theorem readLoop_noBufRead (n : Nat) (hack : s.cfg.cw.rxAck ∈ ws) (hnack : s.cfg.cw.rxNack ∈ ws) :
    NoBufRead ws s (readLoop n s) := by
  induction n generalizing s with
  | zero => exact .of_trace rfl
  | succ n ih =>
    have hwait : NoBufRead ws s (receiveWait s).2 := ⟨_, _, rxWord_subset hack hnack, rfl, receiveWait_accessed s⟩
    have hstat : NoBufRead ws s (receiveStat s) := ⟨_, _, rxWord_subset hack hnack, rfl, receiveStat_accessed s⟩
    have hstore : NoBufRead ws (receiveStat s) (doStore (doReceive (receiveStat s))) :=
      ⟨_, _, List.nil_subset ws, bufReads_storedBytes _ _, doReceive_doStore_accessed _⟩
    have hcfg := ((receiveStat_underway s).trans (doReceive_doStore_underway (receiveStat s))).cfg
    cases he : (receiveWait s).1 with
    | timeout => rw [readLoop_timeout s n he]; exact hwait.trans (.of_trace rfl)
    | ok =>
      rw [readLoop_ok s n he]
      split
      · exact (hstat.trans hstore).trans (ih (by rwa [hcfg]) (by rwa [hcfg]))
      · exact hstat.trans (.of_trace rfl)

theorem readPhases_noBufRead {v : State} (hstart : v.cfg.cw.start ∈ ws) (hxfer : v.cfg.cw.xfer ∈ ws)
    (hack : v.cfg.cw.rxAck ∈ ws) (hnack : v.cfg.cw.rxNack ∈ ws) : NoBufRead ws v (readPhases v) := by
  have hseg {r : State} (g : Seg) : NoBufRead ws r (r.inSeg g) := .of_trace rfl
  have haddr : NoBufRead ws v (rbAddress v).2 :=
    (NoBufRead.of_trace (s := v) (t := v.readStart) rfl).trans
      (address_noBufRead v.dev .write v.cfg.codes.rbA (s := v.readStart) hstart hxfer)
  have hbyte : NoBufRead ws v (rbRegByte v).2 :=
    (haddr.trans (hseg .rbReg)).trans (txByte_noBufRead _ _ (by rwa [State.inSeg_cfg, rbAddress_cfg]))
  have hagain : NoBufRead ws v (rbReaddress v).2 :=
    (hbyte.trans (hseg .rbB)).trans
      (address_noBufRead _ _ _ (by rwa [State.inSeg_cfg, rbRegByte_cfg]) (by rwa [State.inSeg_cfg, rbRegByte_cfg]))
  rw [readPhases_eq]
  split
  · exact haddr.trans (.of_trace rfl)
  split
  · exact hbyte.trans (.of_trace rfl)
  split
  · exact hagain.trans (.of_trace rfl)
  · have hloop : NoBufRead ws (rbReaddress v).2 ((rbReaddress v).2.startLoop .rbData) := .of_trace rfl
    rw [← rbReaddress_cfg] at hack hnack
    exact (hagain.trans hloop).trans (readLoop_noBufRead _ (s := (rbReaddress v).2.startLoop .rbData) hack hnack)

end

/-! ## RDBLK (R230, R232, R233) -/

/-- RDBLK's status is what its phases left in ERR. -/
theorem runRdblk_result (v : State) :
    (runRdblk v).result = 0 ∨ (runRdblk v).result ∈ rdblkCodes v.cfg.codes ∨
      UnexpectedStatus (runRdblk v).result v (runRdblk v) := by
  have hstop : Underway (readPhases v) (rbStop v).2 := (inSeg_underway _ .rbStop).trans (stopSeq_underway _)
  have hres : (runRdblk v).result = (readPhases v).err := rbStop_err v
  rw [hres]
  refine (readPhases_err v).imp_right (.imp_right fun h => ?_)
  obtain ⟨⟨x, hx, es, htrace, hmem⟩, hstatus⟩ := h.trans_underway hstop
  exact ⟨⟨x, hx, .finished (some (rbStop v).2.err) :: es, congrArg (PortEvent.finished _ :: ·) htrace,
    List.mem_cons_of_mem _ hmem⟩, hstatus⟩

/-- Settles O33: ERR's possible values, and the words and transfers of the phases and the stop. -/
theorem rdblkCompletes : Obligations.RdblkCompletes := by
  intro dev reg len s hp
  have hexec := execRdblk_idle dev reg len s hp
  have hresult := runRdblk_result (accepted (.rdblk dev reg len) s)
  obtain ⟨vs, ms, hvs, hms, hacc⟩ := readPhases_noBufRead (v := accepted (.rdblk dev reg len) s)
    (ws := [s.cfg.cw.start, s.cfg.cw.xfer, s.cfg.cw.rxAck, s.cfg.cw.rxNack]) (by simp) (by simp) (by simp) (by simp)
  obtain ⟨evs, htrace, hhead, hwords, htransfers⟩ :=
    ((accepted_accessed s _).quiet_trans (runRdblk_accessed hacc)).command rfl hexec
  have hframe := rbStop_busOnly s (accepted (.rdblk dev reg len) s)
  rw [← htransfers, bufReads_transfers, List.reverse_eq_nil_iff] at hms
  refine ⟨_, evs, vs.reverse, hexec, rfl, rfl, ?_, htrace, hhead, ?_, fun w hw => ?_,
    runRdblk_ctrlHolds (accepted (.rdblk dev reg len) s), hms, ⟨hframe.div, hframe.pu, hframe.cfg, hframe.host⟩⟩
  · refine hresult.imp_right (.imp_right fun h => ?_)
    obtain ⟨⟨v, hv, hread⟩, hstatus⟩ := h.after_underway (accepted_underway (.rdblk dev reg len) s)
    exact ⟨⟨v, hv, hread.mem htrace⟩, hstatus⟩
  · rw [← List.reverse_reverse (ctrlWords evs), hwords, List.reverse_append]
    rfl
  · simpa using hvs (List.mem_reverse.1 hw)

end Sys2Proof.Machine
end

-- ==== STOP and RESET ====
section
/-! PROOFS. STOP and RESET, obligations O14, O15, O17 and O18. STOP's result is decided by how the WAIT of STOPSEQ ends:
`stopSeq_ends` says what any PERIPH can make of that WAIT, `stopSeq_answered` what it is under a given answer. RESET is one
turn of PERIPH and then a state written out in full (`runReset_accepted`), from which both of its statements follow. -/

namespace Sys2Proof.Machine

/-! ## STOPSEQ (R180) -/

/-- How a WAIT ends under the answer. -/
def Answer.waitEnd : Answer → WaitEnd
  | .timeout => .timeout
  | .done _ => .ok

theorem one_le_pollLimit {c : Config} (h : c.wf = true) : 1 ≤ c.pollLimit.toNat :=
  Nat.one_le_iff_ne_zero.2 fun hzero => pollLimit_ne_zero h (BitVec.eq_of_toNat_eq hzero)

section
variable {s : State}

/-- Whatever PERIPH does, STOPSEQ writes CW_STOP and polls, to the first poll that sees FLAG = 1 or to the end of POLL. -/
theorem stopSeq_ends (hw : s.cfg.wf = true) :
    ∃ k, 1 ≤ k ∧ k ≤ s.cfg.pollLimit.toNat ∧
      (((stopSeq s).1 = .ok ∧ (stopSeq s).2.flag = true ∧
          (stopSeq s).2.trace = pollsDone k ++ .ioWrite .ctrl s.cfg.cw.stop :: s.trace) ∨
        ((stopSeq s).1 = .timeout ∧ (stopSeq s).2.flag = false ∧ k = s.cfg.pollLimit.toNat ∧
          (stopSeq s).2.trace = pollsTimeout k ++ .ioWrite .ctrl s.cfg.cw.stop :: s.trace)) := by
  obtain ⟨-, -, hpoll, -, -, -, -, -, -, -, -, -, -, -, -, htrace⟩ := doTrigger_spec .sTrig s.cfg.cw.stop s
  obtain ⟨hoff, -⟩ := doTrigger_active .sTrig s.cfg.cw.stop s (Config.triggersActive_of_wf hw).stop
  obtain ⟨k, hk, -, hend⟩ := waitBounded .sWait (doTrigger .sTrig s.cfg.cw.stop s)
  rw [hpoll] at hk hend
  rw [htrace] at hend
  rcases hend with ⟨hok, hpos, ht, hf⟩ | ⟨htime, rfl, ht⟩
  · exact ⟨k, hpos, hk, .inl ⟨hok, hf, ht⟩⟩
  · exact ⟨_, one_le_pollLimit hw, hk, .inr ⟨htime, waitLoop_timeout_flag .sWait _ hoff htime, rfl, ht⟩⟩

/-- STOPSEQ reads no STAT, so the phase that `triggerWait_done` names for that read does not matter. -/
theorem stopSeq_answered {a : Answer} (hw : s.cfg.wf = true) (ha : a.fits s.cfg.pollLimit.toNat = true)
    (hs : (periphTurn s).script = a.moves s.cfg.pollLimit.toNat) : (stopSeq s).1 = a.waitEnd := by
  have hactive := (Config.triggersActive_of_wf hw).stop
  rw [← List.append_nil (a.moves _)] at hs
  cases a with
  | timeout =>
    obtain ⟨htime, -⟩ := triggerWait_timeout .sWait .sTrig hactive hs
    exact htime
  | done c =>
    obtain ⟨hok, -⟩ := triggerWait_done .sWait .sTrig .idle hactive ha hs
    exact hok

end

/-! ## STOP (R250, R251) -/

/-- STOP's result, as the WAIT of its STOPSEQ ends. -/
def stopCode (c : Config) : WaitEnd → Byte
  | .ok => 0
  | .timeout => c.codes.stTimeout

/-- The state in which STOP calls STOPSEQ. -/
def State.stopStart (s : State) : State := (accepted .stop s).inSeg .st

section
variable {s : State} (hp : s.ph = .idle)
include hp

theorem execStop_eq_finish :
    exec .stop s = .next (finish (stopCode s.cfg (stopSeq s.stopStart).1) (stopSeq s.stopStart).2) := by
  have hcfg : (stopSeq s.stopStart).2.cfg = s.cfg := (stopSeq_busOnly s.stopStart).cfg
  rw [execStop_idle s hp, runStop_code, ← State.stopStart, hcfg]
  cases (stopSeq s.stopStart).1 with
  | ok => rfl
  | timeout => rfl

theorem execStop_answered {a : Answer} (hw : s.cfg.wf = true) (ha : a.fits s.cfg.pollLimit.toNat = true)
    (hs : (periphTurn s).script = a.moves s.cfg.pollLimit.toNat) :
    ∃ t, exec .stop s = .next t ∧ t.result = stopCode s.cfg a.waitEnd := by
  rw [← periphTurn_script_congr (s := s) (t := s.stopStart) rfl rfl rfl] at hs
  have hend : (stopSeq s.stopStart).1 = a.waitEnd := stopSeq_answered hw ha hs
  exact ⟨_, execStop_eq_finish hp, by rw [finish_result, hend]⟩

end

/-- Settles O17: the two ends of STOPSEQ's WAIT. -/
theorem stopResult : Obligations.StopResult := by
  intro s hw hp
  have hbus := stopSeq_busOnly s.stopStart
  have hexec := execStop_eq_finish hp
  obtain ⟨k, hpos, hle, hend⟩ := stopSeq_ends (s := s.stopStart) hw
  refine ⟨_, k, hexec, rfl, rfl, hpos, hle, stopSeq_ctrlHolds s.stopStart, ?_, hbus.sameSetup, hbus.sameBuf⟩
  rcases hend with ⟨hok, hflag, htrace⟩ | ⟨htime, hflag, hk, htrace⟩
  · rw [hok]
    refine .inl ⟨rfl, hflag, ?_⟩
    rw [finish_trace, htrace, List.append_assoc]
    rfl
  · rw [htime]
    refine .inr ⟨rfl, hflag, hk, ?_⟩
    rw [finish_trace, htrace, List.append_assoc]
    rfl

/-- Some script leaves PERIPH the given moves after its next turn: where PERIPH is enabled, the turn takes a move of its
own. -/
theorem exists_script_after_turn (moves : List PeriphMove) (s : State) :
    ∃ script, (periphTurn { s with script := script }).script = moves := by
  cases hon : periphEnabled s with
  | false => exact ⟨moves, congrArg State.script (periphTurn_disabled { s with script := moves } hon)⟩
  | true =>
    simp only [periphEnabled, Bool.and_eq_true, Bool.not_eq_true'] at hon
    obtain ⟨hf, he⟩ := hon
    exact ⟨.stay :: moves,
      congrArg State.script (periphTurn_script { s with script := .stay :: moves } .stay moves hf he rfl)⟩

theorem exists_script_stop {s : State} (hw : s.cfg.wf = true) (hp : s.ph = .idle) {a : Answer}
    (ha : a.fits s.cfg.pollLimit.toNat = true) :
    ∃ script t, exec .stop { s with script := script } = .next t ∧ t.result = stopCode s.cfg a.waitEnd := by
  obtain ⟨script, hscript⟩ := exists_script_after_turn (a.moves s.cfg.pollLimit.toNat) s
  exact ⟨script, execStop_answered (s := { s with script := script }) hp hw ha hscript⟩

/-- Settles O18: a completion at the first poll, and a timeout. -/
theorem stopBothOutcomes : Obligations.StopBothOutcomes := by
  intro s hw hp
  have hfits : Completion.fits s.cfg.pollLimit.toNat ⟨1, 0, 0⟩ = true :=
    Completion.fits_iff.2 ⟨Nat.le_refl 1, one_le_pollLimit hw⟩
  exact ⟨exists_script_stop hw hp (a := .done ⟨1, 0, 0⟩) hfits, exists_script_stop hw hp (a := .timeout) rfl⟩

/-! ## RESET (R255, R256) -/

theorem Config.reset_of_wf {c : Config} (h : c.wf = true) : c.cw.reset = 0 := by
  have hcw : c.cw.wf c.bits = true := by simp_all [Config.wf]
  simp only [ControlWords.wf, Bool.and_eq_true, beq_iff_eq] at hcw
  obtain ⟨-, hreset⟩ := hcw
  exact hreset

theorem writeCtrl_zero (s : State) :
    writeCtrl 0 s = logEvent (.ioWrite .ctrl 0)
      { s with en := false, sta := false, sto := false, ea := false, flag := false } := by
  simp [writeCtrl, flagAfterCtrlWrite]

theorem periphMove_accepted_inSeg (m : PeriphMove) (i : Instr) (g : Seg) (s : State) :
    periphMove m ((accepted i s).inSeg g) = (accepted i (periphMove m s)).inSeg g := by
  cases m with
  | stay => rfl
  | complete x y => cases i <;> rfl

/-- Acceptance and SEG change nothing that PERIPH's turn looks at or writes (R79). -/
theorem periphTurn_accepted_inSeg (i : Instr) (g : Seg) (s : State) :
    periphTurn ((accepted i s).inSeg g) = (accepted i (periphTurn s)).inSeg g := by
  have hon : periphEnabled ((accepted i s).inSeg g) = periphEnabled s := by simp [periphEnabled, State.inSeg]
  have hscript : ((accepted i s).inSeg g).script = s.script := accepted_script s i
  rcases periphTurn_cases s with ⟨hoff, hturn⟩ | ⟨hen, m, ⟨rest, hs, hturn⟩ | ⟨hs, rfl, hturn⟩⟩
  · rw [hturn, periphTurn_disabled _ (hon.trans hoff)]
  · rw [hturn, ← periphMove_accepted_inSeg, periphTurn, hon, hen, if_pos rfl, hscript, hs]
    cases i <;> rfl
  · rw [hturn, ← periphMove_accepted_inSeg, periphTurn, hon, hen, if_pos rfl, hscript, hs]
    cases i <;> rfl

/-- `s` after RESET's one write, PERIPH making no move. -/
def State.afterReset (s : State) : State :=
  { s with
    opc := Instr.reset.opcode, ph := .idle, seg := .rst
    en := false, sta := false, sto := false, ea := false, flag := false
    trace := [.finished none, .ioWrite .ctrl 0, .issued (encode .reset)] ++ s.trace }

*Exercise*:
Whenever a line in the material above holds the string "htrace", copy that line in full.

*Answer to this task*:
  obtain ⟨⟨x, hx, es, htrace, hmem⟩, hstatus⟩ := h.trans_underway hstop
  exact ⟨⟨x, hx, .finished (some (rbStop v).2.err) :: es, congrArg (PortEvent.finished _ :: ·) htrace,
  obtain ⟨evs, htrace, hhead, hwords, htransfers⟩ :=
  refine ⟨_, evs, vs.reverse, hexec, rfl, rfl, ?_, htrace, hhead, ?_, fun w hw => ?_,
    exact ⟨⟨v, hv, hread.mem htrace⟩, hstatus⟩
  obtain ⟨-, -, hpoll, -, -, -, -, -, -, -, -, -, -, -, -, htrace⟩ := doTrigger_spec .sTrig s.cfg.cw.stop s
  rw [htrace] at hend
  rcases hend with ⟨hok, hflag, htrace⟩ | ⟨htime, hflag, hk, htrace⟩
    rw [finish_trace, htrace, List.append_assoc]
    rw [finish_trace, htrace, List.append_assoc]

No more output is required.